Saved entries:
-- ==== Sys2Proof/Machine/Security.lean ====
section
/-! DEFINITION. Firmware updates, the anti-rollback count, key slots, attestation, and the commands of the event log (R429 to
R433, R446 to R448). -/

namespace Sys2Proof.Machine

/-- Status of the last security command (0x8000.0D). -/
def Work.tellSecurity (w : Work) (status : Nat) : Work := w.setReg 0x8000 0x0D status

/-! ### Firmware (R429, R430) -/

/-- The slot number, within a flash die, that does not run: updates go there in both dies (R430). -/
def Work.spareSlot (w : Work) : Nat := 1 - w.boot.activeSlot

/-- The inactive slot of both flash dies changed, A's first. -/
def Work.modSpare (w : Work) (f : FwSlot → FwSlot) : Work :=
  let n := w.spareSlot
  { w with boot := { w.boot with slots := tmod {} (tmod {} w.boot.slots n f) (2 + n) f } }

/-- What verification makes of a slot that has been written (R429, R430). -/
def Work.verifySpare (w : Work) : Work :=
  let image := (tget {} w.boot.slots w.spareSlot : FwSlot).image
  let version := leAt image 4 4
  let security := leAt image 8 2
  let status := if !imageGood image then 0x80 else if security < w.fuses.securityVersion then 0x81 else 0
  (w.modSpare (fun x => { x with version := version, security := security, st := if status = 0 then 3 else 2 })).tellSecurity status

/-- FIRMWARE_WRITE: a segment, at the offset that the write has reached; offset 0 begins a write. The last segment brings the
verification (R355, R430). -/
def firmwareWrite (offset : Nat) (data : List Byte) (more : Bool) (w : Work) : Work :=
  let at_ : Nat := match w.boot.writing with
    | some (n, t) => if w.now ≤ t + 1000000000 then n else 0
    | none => 0
  if offset ≠ 0 ∧ offset ≠ at_ then w.refuse 0x7B
  else
    let now := w.now
    let w := w.modSpare (fun x => if offset = 0 then { image := data } else { x with image := x.image ++ data })
    if more then
      ({ w with boot := { w.boot with writing := some (offset + data.length, now) } } : Work).accept
    else ({ w with boot := { w.boot with writing := none } } : Work).verifySpare.accept

/-- FIRMWARE_WRITE (R430). -/
def execFirmwareWrite (offset : Nat) (data : List Byte) (more : Bool) (s : State) : Host.Outcome State Fault Refusal :=
  run (firmwareWrite offset data more) s

/-- FIRMWARE_WRITE_ABANDON: 1 s has passed without a segment: the slot reads empty (R430). -/
def firmwareAbandon (w : Work) : Work :=
  match w.boot.writing with
  | some (_, t) =>
    let w := (w.reach (t + 1000000000)).modSpare (fun _ => {})
    { w with boot := { w.boot with writing := none } }
  | none => w

/-- FIRMWARE_WRITE_ABANDON (R430). -/
def execFirmwareWriteAbandon (s : State) : Host.Outcome State Fault Refusal := run firmwareAbandon s

/-- ACTIVATE: the slot for the next start (R430). -/
def activate (slot : Nat) (w : Work) : Work :=
  if 1 < slot then w.refuse 0x73
  else (({ w with boot := { w.boot with nextSlot := slot } } : Work).tellSecurity 0).accept

/-- ACTIVATE (R430). -/
def execActivate (slot : Nat) (s : State) : Host.Outcome State Fault Refusal := run (activate slot) s

/-- SecurityVersion of the running image; none when no image was verified. -/
def Work.runningSecurity (w : Work) : Option Nat := w.boot.runningSlot.map (fun n => (tget {} w.boot.slots n : FwSlot).security)

/-- A commit to this version burns fuses: it is the running image's, and above the fused count (R430). -/
def Work.mayCommit (w : Work) (version : Nat) : Bool :=
  w.runningSecurity == some version && decide (w.fuses.securityVersion < version)

/-- COMMIT_VERSION: the fused count is to rise to the version; 0x81 where that would change nothing or the image was not
verified (R430). -/
def commitVersion (version : Nat) (w : Work) : Work :=
  if w.mayCommit version then ((({ w with boot := { w.boot with burn := some version } } : Work)).tellSecurity 0).accept
  else (w.tellSecurity 0x81).accept

/-- A command that may burn fuses: they change in no other way, and the count never falls (R2, R430). -/
def runBurning (f : Work → Work) (s : State) : Host.Outcome State Fault Refusal :=
  let w := f s.work
  match w.boot.burn with
  | none => .next (s.commit w)
  | some v =>
    .next { s.commit { w with boot := { w.boot with burn := none } } with
      fuses := { s.fuses with securityVersion := max s.fuses.securityVersion v } }

/-- COMMIT_VERSION (R430). -/
def execCommitVersion (version : Nat) (s : State) : Host.Outcome State Fault Refusal := runBurning (commitVersion version) s

/-! ### Key slots (R432) -/

/-- The session of a path was opened with the key in slot 0. -/
def Work.ownerSession (w : Work) (p : Path) : Bool :=
  w.sessions.any (fun s => s.id == p.session && decide (s.path = { p with session := 0 }) && s.keySlot == 0)

/-- The lifecycle rules allow a slot to be written on this path: while no slot holds a key, slot 0 through the CXL window;
afterwards a session of slot 0's key (R432). -/
def Work.mayWriteKey (w : Work) (p : Path) (slot : Nat) : Bool :=
  if w.boot.keys.isEmpty then p.cxl && slot == 0 else w.ownerSession p

/-- KEY_SLOT_WRITE: slot, three zero bytes, the key (R432, 0x8000.08). -/
def keySlotWrite (p : Path) (data : List Byte) (w : Work) : Work :=
  let slot := leAt data 0 1
  if data.length ≠ 1572 then w.refuse 0x72
  else if 8 ≤ slot ∨ !allZero (slice data 1 3) then w.refuse 0x73
  else if !w.mayWriteKey p slot then (w.tellSecurity 0x82).accept
  else (({ w with boot := { w.boot with keys := tput w.boot.keys slot (data.drop 4) } } : Work).tellSecurity 0).accept

/-- KEY_SLOT_WRITE (R432). -/
def execKeySlotWrite (path : Path) (data : List Byte) (s : State) : Host.Outcome State Fault Refusal := run (keySlotWrite path data) s

/-- KEY_SLOT_CLEAR: slot 0 is cleared last (R432). -/
def keySlotClear (p : Path) (slot : Nat) (w : Work) : Work :=
  if 8 ≤ slot then w.refuse 0x73
  else if !w.ownerSession p ∨ slot = 0 ∧ w.boot.keys.any (fun e => e.1 != 0) then (w.tellSecurity 0x82).accept
  else (({ w with boot := { w.boot with keys := tdel w.boot.keys slot } } : Work).tellSecurity 0).accept

/-- KEY_SLOT_CLEAR (R432). -/
def execKeySlotClear (path : Path) (slot : Nat) (s : State) : Host.Outcome State Fault Refusal := run (keySlotClear path slot) s

/-! ### Attestation (R433) -/

/-- The running image, as it was written; none of the factory's. -/
def Work.runningImage (w : Work) : List Byte :=
  match w.boot.runningSlot with
  | some n => (tget {} w.boot.slots n : FwSlot).image
  | none => []

/-- The digest of the running image: of the image as written, or the factory's (R433). -/
def Work.firmwareDigest (w : Work) : List Byte :=
  if w.runningImage.isEmpty then factory 6 64 else padTo 64 (Config.shake256 (signedPart w.runningImage) 64)

/-- Digests of the microcode in the running image and of the fuse map, whose bytes the spec does not lay out (R433; assumption
52). -/
def Work.microcodeDigest (w : Work) : List Byte := padTo 64 (Config.shake256 (Config.microcodeOf w.runningImage) 64)
def Fuses.digest (f : Fuses) : List Byte :=
  padTo 64 (Config.shake256 (Config.fuseMap ([f.variant, f.securityVersion, f.sites.length, f.arrays.length, f.links.length] ++
    f.sites ++ f.arrays ++ f.links ++ f.ports)) 64)

/-- DebugState of a report. -/
def Work.debugState (w : Work) : Nat :=
  w.reg 0x7000 4 % 2 + 2 * ofBool (bit (w.reg 0x2400 4) 2) + 4 * ofBool (w.job.st == .retained) + 8 * ofBool w.boot.keys.isEmpty

/-- The signed 512 bytes of a report (R433). -/
def Work.reportBody (w : Work) (nonce : List Byte) : List Byte :=
  toBytes 0x54415756 4 ++ toBytes 1 2 ++ toBytes 0x200 2 ++ padTo 32 nonce ++ toBytes w.now 8 ++ toBytes w.panelId 2 ++
    toBytes (ofBool (w.boot.lead == 1)) 1 ++ toBytes (w.boot.runningSlot.getD 0 % 2) 1 ++ toBytes (w.runningSecurity.getD 0) 2 ++
    toBytes w.fuses.securityVersion 2 ++ toBytes w.debugState 1 ++ List.replicate 7 0 ++ factory 5 64 ++ w.firmwareDigest ++
    w.microcodeDigest ++ w.fuses.digest ++ padTo 64 (Config.shake256 (w.logicalMap ++ w.siteStates ++ w.linkStates) 64) ++
    toBytes (w.reg 0x2100 9) 4 ++ toBytes w.boot.starts 4 ++ List.replicate 8 0 ++
    padTo 32 (Config.shake256 (w.keyDigests ++ w.kemKey 0 ++ w.kemKey 1) 32) ++ List.replicate 80 0

/-- ATTEST: a report over a 32 B nonce, signed with the identity key. It takes up to 50 ms, in which another is refused with
0x84 (R433; assumption 112). -/
def attest (nonce : List Byte) (w : Work) : Work :=
  if nonce.length ≠ 32 then w.refuse 0x72
  else if w.now < w.boot.attestUntil then w.refuse 0x84
  else
    let (fresh, w) := w.draw
    let (ms, w) := w.draw
    let body := w.reportBody nonce
    let sig := (Config.falconSign (Config.shake256 body 64) fresh).take 1280
    let report := body ++ toBytes sig.length 2 ++ padTo 1280 sig
    (({ w with boot := { w.boot with report := w.lastReport, attested := report, attestUntil := w.now + ms % 50000001 } } : Work).tellSecurity 0).accept

/-- ATTEST (R433). -/
def execAttest (data : List Byte) (s : State) : Host.Outcome State Fault Refusal := run (attest data) s

/-! ### The event log (R446 to R448) -/

/-- The last 64 records of an incident become its tail, protected until the next incident opens (R446). -/
def Log.close (l : Log) : Log :=
  let all := l.records.filter (fun e => decide (l.head ≤ e.seq))
  let tail := (all.drop (all.length - 64)).map (·.seq)
  let mark := fun (e : Event) => if tail.contains e.seq then { e with kept := true, flags := e.flags ||| 4 } else e
  { l with ring := l.ring.map mark, overflow := l.overflow.map mark, incident := false, tail := tail.foldl max 0 }

/-- INCIDENT_CLOSE: 10 s have passed without a FATAL or ERROR event (R446). -/
def incidentClose (w : Work) : Work :=
  if w.log.incident then
    let w := w.reach (w.log.lastBad + 10000000000)
    { w with log := w.log.close }
  else w

/-- INCIDENT_CLOSE (R446). -/
def execIncidentClose (s : State) : Host.Outcome State Fault Refusal := run incidentClose s

/-- CLEAR_FIRST_FAILURE (R447). -/
def clearFirstFailure (w : Work) : Work :=
  ({ w with log := { w.log with firstFailure := [], firstFailed := false, firstRegs := [] } } : Work).accept

/-- CLEAR_FIRST_FAILURE (R447). -/
def execClearFirstFailure (s : State) : Host.Outcome State Fault Refusal := run clearFirstFailure s

/-- Alert bits whose condition has ended: those of an instant, and that of supply faults when no domain is in one (R448). -/
def Work.endedAlerts (w : Work) : Nat := 0x11 ||| (if w.domains.any (fun e => e.2.st == .supplyFault) then 0 else 8)

/-- ALERT_ACK: the named bits whose condition has ended are cleared; ALERT_N is released with the last (R448). -/
def alertAck (bits : Nat) (w : Work) : Work :=
  let gone := bits &&& w.endedAlerts
  let left := w.log.alerts ^^^ (w.log.alerts &&& gone)
  (({ w with log := { w.log with alerts := left }, alertPin := left != 0 } : Work).setReg 0xA000 9 left).accept

/-- ALERT_ACK (R448). -/
def execAlertAck (bits : Nat) (s : State) : Host.Outcome State Fault Refusal := run (alertAck bits) s

end Sys2Proof.Machine
end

About this task
Find the word "mayWriteKey" in the entries above, then copy each line that holds it.

Task output
def Work.mayWriteKey (w : Work) (p : Path) (slot : Nat) : Bool :=
  else if !w.mayWriteKey p slot then (w.tellSecurity 0x82).accept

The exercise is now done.